Data provided:
-- ==== Sys2Proof/Machine/Miss.lean ====
section
/-! DEFINITION. A miss at the home: the location, the DRAM caches, the medium, the fill; the dovetail merge; leases
(02, 04, 06, 08, 14). -/

namespace Sys2Proof.Machine

/-! ### Delivering -/

/-- Who the miss in progress reads for: the request in progress, or the dovetail entry whose old line it reads. -/
def readerOf (m : Mshr) : Option Waiter := if m.oldRead then some (oldReader m.kid) else m.cur

/-- The data of a line's miss has arrived: the request in progress is answered and the data waits in the MSHR for its fill
(R276, R283), or what a write applied at once has put in its place (R61). A prefetch that ends in poison is discarded
(R279). While copies are still being recalled the data waits, and poison is looked up again once they have been. -/
def deliver (dla : Nat) (f : Fill) (how : How) (s : State) : State :=
  match (mshrAt s (me s) dla).bind readerOf with
  | none => s
  | some w =>
    if (mshrAt s (me s) dla).any (fun m => m.oldRead) then
      doveOld dla f how (modMshr (me s) dla (fun m => { m with oldRead := false, miss := false }) s)
    else if (mshrAt s (me s) dla).any (fun m => m.trans.isSome) then
      if f == .poison then dropMiss dla s
      else modMshr (me s) dla (fun m => { m with fill := some (m.newer.getD f), how := how, miss := false, newer := none }) s
    else if w.asker == .prefetch && f == .poison then
      finishCur dla (modMshr (me s) dla (fun m => { m with way := none, fill := none, pf := false, miss := false }) s)
    else
      let s := answer (me s) dla w f how s
      finishCur dla (modMshr (me s) dla (fun m =>
        { m with fill := some (m.newer.getD f), how := how, miss := false, newer := none }) s)

/-- SRC and NODE of SEC_MACLAST for a requester (R466). -/
def Asker.src : Asker → Nat × Nat
  | .host .a _ _ _ _ => (0, 0)
  | .host .b _ _ _ _ => (1, 0)
  | .node n _ => (2, n)
  | .dovetail => (3, 0)
  | .prefetch => (3, 0)
  | .sequencer => (3, 0)
  | .cxl p _ => (p.ix, 0)

/-- Reports what opening a sector found, but for a prefetch (R279, R451, R452). -/
def reportFor (o : Opened) (dla : Nat) (w : Waiter) (s : State) : State :=
  if w.asker == .prefetch then s else reportOpen o w.kid dla w.asker.src.1 w.asker.src.2 s

/-- The fill that an opened sector gives. -/
def fillOf (o : Opened) (ver : Nat) : Fill :=
  match o with
  | .data d => .data d ver
  | .poison => .poison
  | .otherMode => .poison
  | .macFail => .poison

/-- A sector's tag or MAC makes the egress multiplexer kill an early response (R57). -/
def kills (o : Opened) (raw : RawSector) : Bool := secPoison raw || secFmt raw != 0 || o == .macFail

/-- Opens a sector for the request in progress and delivers it (R57, R437, R442). -/
def deliverSector (dla : Nat) (raw : RawSector) (how : How) (s : State) : State :=
  match (mshrAt s (me s) dla).bind readerOf with
  | none => s
  | some w =>
    let o := openSector s w.kid dla raw
    deliver dla (fillOf o (secVer raw)) how (reportFor o dla w s)

/-! ### Going to the medium -/

/-- The speculative read of a line was issued at its confirmed location (R54). -/
def specRight (s : State) (m : Mshr) (l : Loc) : Bool :=
  match m.spec.bind (fun r => Table.get? s.sched.reads r) with
  | some rd => rd.loc == l && !rd.squashed
  | none => false

/-- Once the DRAM-cache tags have missed and the location is known, the map alone answers (R38), or the line is read from
the medium: a speculative read at the right place is promoted, with priority 1, and keeps its progress (R54); any other is
squashed. A prefetch is dropped when its partition is claimed (R279). Answers also the result of a promoted read that
waited in the return buffer (R55). -/
def proceed (dla : Nat) (s : State) : Option (MedRead × SenseResult) × State :=
  match mshrAt s (me s) dla with
  | none => (none, s)
  | some m =>
    if m.tagHit != some false || m.rid.isSome then (none, s)
    else
      match readerOf m, m.loc with
      | some _, some .zero => (none, deliver dla (.data 0 0) { cls := 1 } (squashSpec dla s))
      | some _, some .poison => (none, deliver dla .poison { cls := 1 } (squashSpec dla s))
      | some _, some (.buffer _) =>
        let s := modMshr (me s) dla (fun m => { m with tagHit := some true }) (squashSpec dla s)
        (none, dramAsk { line := readLine s dla, cls := 1, node := me s, dla := dla, use := .line } s)
      | some w, some (.medium l) =>
        if specRight s m l then
          match m.spec with
          | none => (none, s)
          | some rid =>
            match Table.get? s.sched.reads rid with
            | none => (none, s)
            | some rd =>
              let s := countSlice dla 0x009 s
              let s := if rd.started then countConfirmed (.miss (me s) dla) false s else s
              match rd.waiting with
              | some res =>
                (some (rd, res), retireRead rid (modMshr (me s) dla (fun m => { m with spec := none }) s))
              | none =>
                (none, modRead rid (fun r => { r with use := .miss (me s) dla, prio := 1 })
                  (modMshr (me s) dla (fun m => { m with rid := some rid }) s))
        else
          let s := squashSpec dla s
          if w.asker == .prefetch && claimedAt s l then
            (none, finishCur dla (modMshr (me s) dla (fun m => { m with way := none, pf := false, miss := false }) s))
          else
            let r := queueReadAt m.cap (.miss (me s) dla) l (if w.asker == .prefetch then 3 else 1) s
            (none, modMshr (me s) dla (fun m => { m with rid := some r.1 }) r.2)
      | some _, none => (none, s)
      | none, _ => (none, s)

/-- Counts a read of class L4 (Table 19-5). -/
def countLate (dla : Nat) (w : Waiter) (s : State) : State := count (sliceOf dla) 0x006 w.asker.qual 1 s

/-- Counts a confirmed medium read by its kind: flashing or direct (Table 19-5). -/
def countMedium (dla : Nat) (w : Waiter) (flashing : Bool) (s : State) : State :=
  count (sliceOf dla) (if flashing then 0x005 else 0x004) w.asker.qual 1 s

/-- The syndrome of some source sector was not zero, or a flashing read went on to its target (R57, R96). -/
def syndrome (rd : MedRead) (e : Ended) : Bool :=
  (e.direct && (Recovery.corrected e.step || rd.flashing)) || e.others.any (fun u => Recovery.corrected u.2.step)

/-- A line still lies where a read of it went, and no other agent is being asked for it. -/
def stillThere (s : State) (dla : Nat) (l : Loc) : Bool :=
  resolve s dla == .medium l && (mshrAt s (me s) dla).all (fun m => m.trans.isNone)

/-- A confirmed medium read of a line is over (R57, R94, R188, R193, R263): its judgements and its kill; poison where no step
recovered it or its EPAR is wrong; write-back by relocation where it was corrected; its data. A read that a failing DRAM line
sent to the medium is of class L4 (R194). -/
def medDone (dla : Nat) (spec : Bool) (rd : MedRead) (res : SenseResult) (s : State) : State :=
  match (mshrAt s (me s) dla).bind readerOf with
  | none => s
  | some w =>
    let e := readEnd s rd res
    let demand := w.asker != .prefetch
    let late := e.late || e.lost || (mshrAt s (me s) dla).any (fun m => m.late)
    let s := judgeRead rd res e (modMshr (me s) dla (fun m => { m with rid := none }) s)
    let bad := !e.lost && eparBad s dla rd.loc e.raw
    let s := countMedium dla w rd.flashing s
    let s := if demand && late then countLate dla w s else s
    let k := syndrome rd e || (!e.lost && kills (openSector s w.kid dla e.raw) e.raw)
    let s := if k then count (sliceOf dla) 0x00C w.asker.qual 1 s else s
    if e.lost || bad then
      deliver dla .poison { cls := 3, flash := rd.flashing, spec := spec, kill := k } (if demand && stillThere s dla rd.loc then poisonHome dla s else s)
    else
      let s := clearCheck dla rd.loc s
      let s := if e.direct && Recovery.corrected e.step then queueBack dla rd.loc e.raw false s else s
      deliverSector dla e.raw
        { cls := if late then 3 else 2, flash := rd.flashing, spec := spec, kill := k } s

/-- Goes on with a miss, using a promoted result at once. -/
def proceedAll (dla : Nat) (s : State) : State :=
  match proceed dla s with
  | (none, s) => s
  | (some (rd, res), s) => medDone dla true rd res s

Task item:
Print, from the entries above, the line with "(none, modMshr (me", the line with "let late := e.late" and all lines between them, exactly and with nothing else.

Task answer:
            (none, modMshr (me s) dla (fun m => { m with rid := some r.1 }) r.2)
      | some _, none => (none, s)
      | none, _ => (none, s)

/-- Counts a read of class L4 (Table 19-5). -/
def countLate (dla : Nat) (w : Waiter) (s : State) : State := count (sliceOf dla) 0x006 w.asker.qual 1 s

/-- Counts a confirmed medium read by its kind: flashing or direct (Table 19-5). -/
def countMedium (dla : Nat) (w : Waiter) (flashing : Bool) (s : State) : State :=
  count (sliceOf dla) (if flashing then 0x005 else 0x004) w.asker.qual 1 s

/-- The syndrome of some source sector was not zero, or a flashing read went on to its target (R57, R96). -/
def syndrome (rd : MedRead) (e : Ended) : Bool :=
  (e.direct && (Recovery.corrected e.step || rd.flashing)) || e.others.any (fun u => Recovery.corrected u.2.step)

/-- A line still lies where a read of it went, and no other agent is being asked for it. -/
def stillThere (s : State) (dla : Nat) (l : Loc) : Bool :=
  resolve s dla == .medium l && (mshrAt s (me s) dla).all (fun m => m.trans.isNone)

/-- A confirmed medium read of a line is over (R57, R94, R188, R193, R263): its judgements and its kill; poison where no step
recovered it or its EPAR is wrong; write-back by relocation where it was corrected; its data. A read that a failing DRAM line
sent to the medium is of class L4 (R194). -/
def medDone (dla : Nat) (spec : Bool) (rd : MedRead) (res : SenseResult) (s : State) : State :=
  match (mshrAt s (me s) dla).bind readerOf with
  | none => s
  | some w =>
    let e := readEnd s rd res
    let demand := w.asker != .prefetch
    let late := e.late || e.lost || (mshrAt s (me s) dla).any (fun m => m.late)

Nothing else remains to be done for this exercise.